Task statement:
Transcribe word for word the lines below from the line with "theorem writeRam_wf (s" through the line with "theorem storeWord_wf (s", ends included.

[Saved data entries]
----------------------------------------

/-- The block with nothing to do waits, unchanged, and bytes of the link are taken with their NOW and change nothing else
(R163, R174; logs 9, 10 and 11). -/
def Obligations.BlockWaitsForAWholePacket : Prop :=
  (∀ s : State, frame s.rx = none → s.pending = [] → step s = .next s) ∧
  ∀ (s : State) (now : Word) (bytes : List Byte) (t : List Input), frame s.rx = none →
    s.pending = .link now bytes :: t →
    step s = .next { s with pending := t, now := now, rx := s.rx ++ bytes }

/-- R47, R50, R182: packets the host has queued run in order, one a step, each whole and with its own NOW: as many steps as
packets give what the commands give one after the other. -/
def Obligations.QueuedPacketsRunInOrder : Prop :=
  ∀ (s : State) (commands : List (Word × Instr)), (∀ c ∈ commands, c.2.wellFormed = true) → s.rx = [] →
    s.pending = commands.map (fun c => .record c.1 (encode c.2)) →
    ∃ t, Sys2Proof.core.run commands.length s = .next t ∧ runCommands commands { s with pending := [] } = .next t
end

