-- ==== Sys2Proof/Tests/Slice0.lean ====
section
/-! SUPPORT. The model's own tests, each expected result from the spec (the rule or vector is named), and for every statement
that has hypotheses a concrete state and operands that meet them. -/

namespace Sys2Proof.Tests

open Sys2Proof Sys2Proof.Machine

set_option Elab.async false

/-! ### Test states -/

/-- A legal glyph ROM for tests: the two glyphs of R101, every other blank and one column wide. -/
def testRom : Vector Glyph nGlyph :=
  Vector.ofFn fun g =>
    if g = 33 then glyphA else if g = 98 then glyphSmallAUmlaut else ⟨#v[0, 0, 0, 0, 0, 0, 0, 0], 1⟩

def testParams : Params := { Params.default with rom := testRom }

/-- A block with the configuration `pins`, the frame buffer's bytes given, and an old session that was stopped. -/
def block (pins : Cfg) (fb : List Byte) : State :=
  { State.afterReset testParams pins 0 with
    fb := fb.zipIdx.map fun e => (e.2, e.1)
    tk := ⟨false, 3, 7, 20, 400, 1, [33]⟩ }

def oneModule : Cfg := ⟨1, false, false, false⟩
def twoModules : Cfg := ⟨2, false, false, false⟩
def twoMirrored : Cfg := ⟨2, true, true, true⟩

/-- One module, blank. -/
def blank1 : State := block oneModule (List.replicate 8 0)

/-- Two modules, blank. -/
def blank2 : State := block twoModules (List.replicate 16 0)

/-- The frame of "A" at x = 0 (R125). -/
def frameA : List Byte := [0x20, 0x50, 0x88, 0x88, 0xF8, 0x88, 0x88, 0x00]

/-- The session of vector T1 (START "A", 100 at NOW = 1000) at another offset. -/
def session (offset : Word) : Ticker := ⟨true, offset, 7, 100, 1000, 1, [33]⟩

/-- One module lit all over, with the session of T1 at an offset, at a time. -/
def ticking (offset now : Word) : State :=
  { block oneModule (List.replicate 8 0xFF) with tk := session offset, now := now }

/-- The bytes FB shows. -/
def shown (s : State) : List Byte := (List.range (fbSize s.cfg)).map s.byte

/-- What a command shows: FB's bytes and the responses. -/
def ran (i : Instr) (s : State) : Option (List Byte × List Response) :=
  match exec i s with
  | .next t => some (shown t, t.responses)
  | _ => none

/-- The ticker after a command. -/
def ticked (i : Instr) (s : State) : Option Ticker :=
  match exec i s with
  | .next t => some t.tk
  | _ => none

/-- The state a step answers. -/
def stepped (s : State) : Option State :=
  match step s with
  | .next t => some t
  | _ => none

/-! ### Well-formedness: a text of 256 bytes fits no packet (R60) -/

def longText : List Byte := List.replicate 256 0x41

theorem test_wf_pixelLength_refused : (Instr.pixelLength true longText).wellFormed = false := by decide +kernel
theorem test_wf_printText_refused : (Instr.printText true 0 longText).wellFormed = false := by decide +kernel
theorem test_wf_startTicker_refused : (Instr.startTicker true 0 longText).wellFormed = false := by decide +kernel
theorem test_wf_startTickerAt_refused : (Instr.startTickerAt true 0 0 longText).wellFormed = false := by decide +kernel
theorem test_wf_255_accepted : (Instr.printText true 0 (longText.take 255)).wellFormed = true := by decide +kernel
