-- ==== Sys2Proof/Machine/Step.lean ====
section
/-! DEFINITION. The `tick` transition (spec/40_step_cycle.md R110), and a state with a given word where the next tick
fetches. -/

namespace Sys2Proof.Machine

/-- One tick (R110). A halted block does nothing (R111); a fetch or a decode that faults makes its fault entry, the
first in the state when the tick began, the second after the `pc` increment (R113, R114, R237); otherwise the
decoded instruction executes on the state after the fetch. -/
def step (s : State) : Host.Outcome State Fault Refusal :=
  if s.halted then .next s
  else
    match s.fetch with
    | .error f => .next (s.raise f)
    | .ok (w, t) =>
      match decode w with
      | .error _ => .next (t.raise .illegalOpcode)
      | .ok i => exec i t

/-- `s` with the instruction whose bits are `w` where the next tick fetches it: its two bytes stored at `pc` as RAM
writes would (R204), high byte first. A halted `s`, or one whose `pc` has no instruction in RAM, is first made
one that fetches (`State.readyToFetch`; log 12). -/
def State.withFetchWord (s : State) (nbits w : Nat) : State :=
  s.readyToFetch.storeWord s.readyToFetch.pc.toNat (BitVec.ofNat 16 (w % 2 ^ nbits))

end Sys2Proof.Machine
end

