-- ==== Sys2Proof/Laws/Memory.lean ====
section
/-! SUPPORT. RAM: a read after a write, and the canonical form (log 3). -/

namespace Sys2Proof.Machine

theorem memory_read_cell_append (a : Nat) (v : Byte) (rest : Memory) (b : Nat)
    (h : b = a → v = Memory.unlisted a → rest.read a = Memory.unlisted a) :
    (Memory.cell a v ++ rest).read b = if b = a then v else rest.read b := by
  unfold Memory.cell
  by_cases hv : v = Memory.unlisted a
  · by_cases hb : b = a
    · subst hb; simp [hv, h rfl hv]
    · simp [hv, hb]
  · by_cases hb : b = a
    · subst hb; simp [hv, Memory.read]
    · simp [hv, hb, Memory.read, Ne.symm hb]

/-- Below its first address a canonical memory reads as the reset contents. -/
theorem memory_read_below (m : Memory) (lo a : Nat) (hm : m.wfFrom lo = true) (ha : a < lo) :
    m.read a = Memory.unlisted a := by
  induction m generalizing lo with
  | nil => rfl
  | cons c rest ih =>
    obtain ⟨k, v⟩ := c
    simp only [Memory.wfFrom, Bool.and_eq_true, decide_eq_true_eq] at hm
    rw [Memory.read, if_neg (by omega)]
    exact ih (k + 1) hm.2 (by omega)

theorem memory_wfFrom_mono (m : Memory) (lo lo' : Nat) (hm : m.wfFrom lo = true) (h : lo' ≤ lo) :
    m.wfFrom lo' = true := by
  cases m with
  | nil => rfl
  | cons c rest =>
    obtain ⟨k, v⟩ := c
    simp only [Memory.wfFrom, Bool.and_eq_true, decide_eq_true_eq] at hm ⊢
    exact ⟨⟨⟨by omega, hm.1.1.2⟩, hm.1.2⟩, hm.2⟩

/-- What a write does to every read, in a canonical memory. -/
theorem memory_read_write (m : Memory) (lo a b : Nat) (v : Byte) (hm : m.wfFrom lo = true) :
    (m.write a v).read b = if b = a then v else m.read b := by
  induction m generalizing lo with
  | nil =>
    have := memory_read_cell_append a v [] b (fun _ _ => rfl)
    simpa [Memory.write] using this
  | cons c rest ih =>
    obtain ⟨k, u⟩ := c
    have hm' := hm
    simp only [Memory.wfFrom, Bool.and_eq_true, decide_eq_true_eq] at hm
    rw [Memory.write]
    split
    · next h =>
      refine memory_read_cell_append a v _ b fun _ _ => ?_
      rw [Memory.read, if_neg (by omega)]
      exact memory_read_below rest (k + 1) a hm.2 (by omega)
    · split
      · next h =>
        subst h
        rw [memory_read_cell_append a v rest b fun _ _ => memory_read_below rest (a + 1) a hm.2 (by omega)]
        by_cases hb : b = a
        · simp [hb]
        · simp [hb, Memory.read, Ne.symm hb]
      · next h =>
        rw [Memory.read, ih (k + 1) hm.2, Memory.read]
        by_cases hk : k = b
        · subst hk; simp [Ne.symm h]
        · simp [hk]

theorem memory_wfFrom_cell_append (a lo : Nat) (v : Byte) (rest : Memory) (hlo : lo ≤ a) (ha : a < 4096)
    (hr : rest.wfFrom (a + 1) = true) : (Memory.cell a v ++ rest).wfFrom lo = true := by
  unfold Memory.cell
  by_cases hv : v = Memory.unlisted a
  · simpa [hv] using memory_wfFrom_mono rest (a + 1) lo hr (by omega)
  · simp [hv, Memory.wfFrom, hlo, ha, hr]

theorem memory_wfFrom_write (m : Memory) (lo a : Nat) (v : Byte) (hm : m.wfFrom lo = true) (hlo : lo ≤ a)
    (ha : a < 4096) : (m.write a v).wfFrom lo = true := by
  induction m generalizing lo with
  | nil => simpa [Memory.write] using memory_wfFrom_cell_append a lo v [] hlo ha rfl
  | cons c rest ih =>
    obtain ⟨k, u⟩ := c
    simp only [Memory.wfFrom, Bool.and_eq_true, decide_eq_true_eq] at hm
    rw [Memory.write]
    split
    · refine memory_wfFrom_cell_append a lo v _ hlo ha ?_
      simp only [Memory.wfFrom, Bool.and_eq_true, decide_eq_true_eq]
      exact ⟨⟨⟨by omega, hm.1.1.2⟩, hm.1.2⟩, hm.2⟩
    · split
      · next h => subst h; exact memory_wfFrom_cell_append a lo v rest hlo ha hm.2
      · simp only [Memory.wfFrom, Bool.and_eq_true, decide_eq_true_eq]
        exact ⟨⟨⟨hm.1.1.1, hm.1.1.2⟩, hm.1.2⟩, ih (k + 1) hm.2 (by omega)⟩

/-- Every memory operation keeps the canonical form: there is one, the write. -/
theorem memory_wf_write (m : Memory) (a : Nat) (v : Byte) (hm : m.wf = true) (ha : a < 4096) :
    (m.write a v).wf = true :=
  memory_wfFrom_write m 0 a v hm (Nat.zero_le a) ha

theorem writeRam_wf (s : State) (a : Addr12) (v : Byte) (hm : s.ram.wf = true) : (s.writeRam a v).ram.wf = true :=
  memory_wf_write s.ram a.toNat v hm a.isLt

theorem storeWord_wf (s : State) (a : Nat) (w : Word) (hm : s.ram.wf = true) : (s.storeWord a w).ram.wf = true :=
  writeRam_wf _ _ _ (writeRam_wf _ _ _ hm)

theorem reset_ram_wf : State.reset.ram.wf = true := rfl

/-- A read after a RAM write (spec/20_memory.md R55). -/
theorem writeRam_read (s : State) (a : Addr12) (v : Byte) (b : Nat) (hm : s.ram.wf = true) :
    (s.writeRam a v).ram.read b = if b = a.toNat then v else s.ram.read b :=
  memory_read_write s.ram 0 a.toNat b v hm

end Sys2Proof.Machine
end

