-- ==== Sys2Proof/Tests/Slice0.lean ====
section
/-! SUPPORT. The model's own tests. Expected values come from spec/95_test_vectors.md, whose vector each comment names, or
from the rule it names. Then, for each obligation that has hypotheses, named theorems with a concrete state and operands
that meet them all together. -/

namespace Sys2Proof.Machine

/-! ### Well-formedness: an ill-formed line for each check (spec/30_encoding.md R94) -/

/-- Each form with its largest numbers is well formed. -/
theorem test_wf_accepts : [Line.nop, .cls, .ret, .jp 0xFFF, .call 0xFFF, .seImm 15 255, .sneImm 15 255, .seReg 15 15,
    .ldImm 15 255, .addImm 15 255, .ldReg 15 15, .orReg 15 15, .andReg 15 15, .xorReg 15 15,
    .addReg 15 15].all Line.wellFormed = true := by decide

/-- An address that does not fit `NNN` is refused. -/
theorem test_wf_refuses_addr : (Line.jp 0x1000).assemble = none ∧ (Line.call 0x1000).assemble = none := by decide

/-- A register that does not fit `X` is refused in every form that has the field. -/
theorem test_wf_refuses_x : [Line.seImm 16 0, .sneImm 16 0, .seReg 16 0, .ldImm 16 0, .addImm 16 0, .ldReg 16 0,
    .orReg 16 0, .andReg 16 0, .xorReg 16 0, .addReg 16 0].all (fun l => l.assemble == none) = true := by decide

/-- A register that does not fit `Y` is refused in every form that has the field. -/
theorem test_wf_refuses_y : [Line.seReg 0 16, .ldReg 0 16, .orReg 0 16, .andReg 0 16, .xorReg 0 16,
    .addReg 0 16].all (fun l => l.assemble == none) = true := by decide

/-- A number that does not fit `NN` is refused in every form that has the field. -/
theorem test_wf_refuses_byte : [Line.seImm 0 256, .sneImm 0 256, .ldImm 0 256, .addImm 0 256].all
    (fun l => l.assemble == none) = true := by decide

/-- The two-byte example of S7: `LD V0, 5` is 0x6005. -/
theorem test_assemble : (Line.ldImm 0 5).assemble.map encode = some 0x6005#16 := by decide

/-- R94: a register is written with its hexadecimal digit. -/
theorem test_asm : (Instr.addReg 10 15).asm = "ADD VA, VF" ∧ (Instr.jp 0x20A#12).asm = "JP 0x20A" ∧
    (Instr.seImm 0 0x05#8).asm = "SE V0, 0x05" := by decide

/-! ### Decoding: words written out from the patterns of spec/30_encoding.md R86 -/

/-- W1. -/
theorem test_decode_nop : decode 0b0000_0000_0000_0000#16 = .ok .nop := by decide
/-- W3. -/
theorem test_decode_cls : decode 0b0000_0000_1110_0000#16 = .ok .cls := by decide
/-- W5. -/
theorem test_decode_ret : decode 0b0000_0000_1110_1110#16 = .ok .ret := by decide
/-- W13, with unequal digits: 1NNN. -/
theorem test_decode_jp : decode 0b0001_0010_0011_0100#16 = .ok (.jp 0x234#12) := by decide
/-- W14: 2NNN. -/
theorem test_decode_call : decode 0b0010_1010_1011_1100#16 = .ok (.call 0xABC#12) := by decide
/-- W15: 3XNN. -/
theorem test_decode_seImm : decode 0b0011_1111_0000_0000#16 = .ok (.seImm 15 0x00#8) := by decide
/-- W16: 4XNN. -/
theorem test_decode_sneImm : decode 0b0100_1010_0101_0101#16 = .ok (.sneImm 10 0x55#8) := by decide
/-- W17: 5XY0. -/
theorem test_decode_seReg : decode 0b0101_0001_0010_0000#16 = .ok (.seReg 1 2) := by decide
/-- W20: 6XNN. -/
theorem test_decode_ldImm : decode 0b0110_1111_0001_0010#16 = .ok (.ldImm 15 0x12#8) := by decide
/-- W21: 7XNN. -/
theorem test_decode_addImm : decode 0b0111_0000_0000_0001#16 = .ok (.addImm 0 0x01#8) := by decide
/-- W22: 8XY0. -/
theorem test_decode_ldReg : decode 0b1000_1010_1011_0000#16 = .ok (.ldReg 10 11) := by decide
/-- W23: 8XY1. -/
theorem test_decode_orReg : decode 0b1000_1010_1011_0001#16 = .ok (.orReg 10 11) := by decide
/-- W24: 8XY2. -/
theorem test_decode_andReg : decode 0b1000_1010_1011_0010#16 = .ok (.andReg 10 11) := by decide
/-- W25: 8XY3. -/
theorem test_decode_xorReg : decode 0b1000_1010_1011_0011#16 = .ok (.xorReg 10 11) := by decide
/-- W26: 8XY4. -/
theorem test_decode_addReg : decode 0b1000_1010_1011_0100#16 = .ok (.addReg 10 11) := by decide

----------------------------------------

Answer for this exercise:
theorem writeRam_wf (s : State) (a : Addr12) (v : Byte) (hm : s.ram.wf = true) : (s.writeRam a v).ram.wf = true :=
  memory_wf_write s.ram a.toNat v hm a.isLt

theorem storeWord_wf (s : State) (a : Nat) (w : Word) (hm : s.ram.wf = true) : (s.storeWord a w).ram.wf = true :=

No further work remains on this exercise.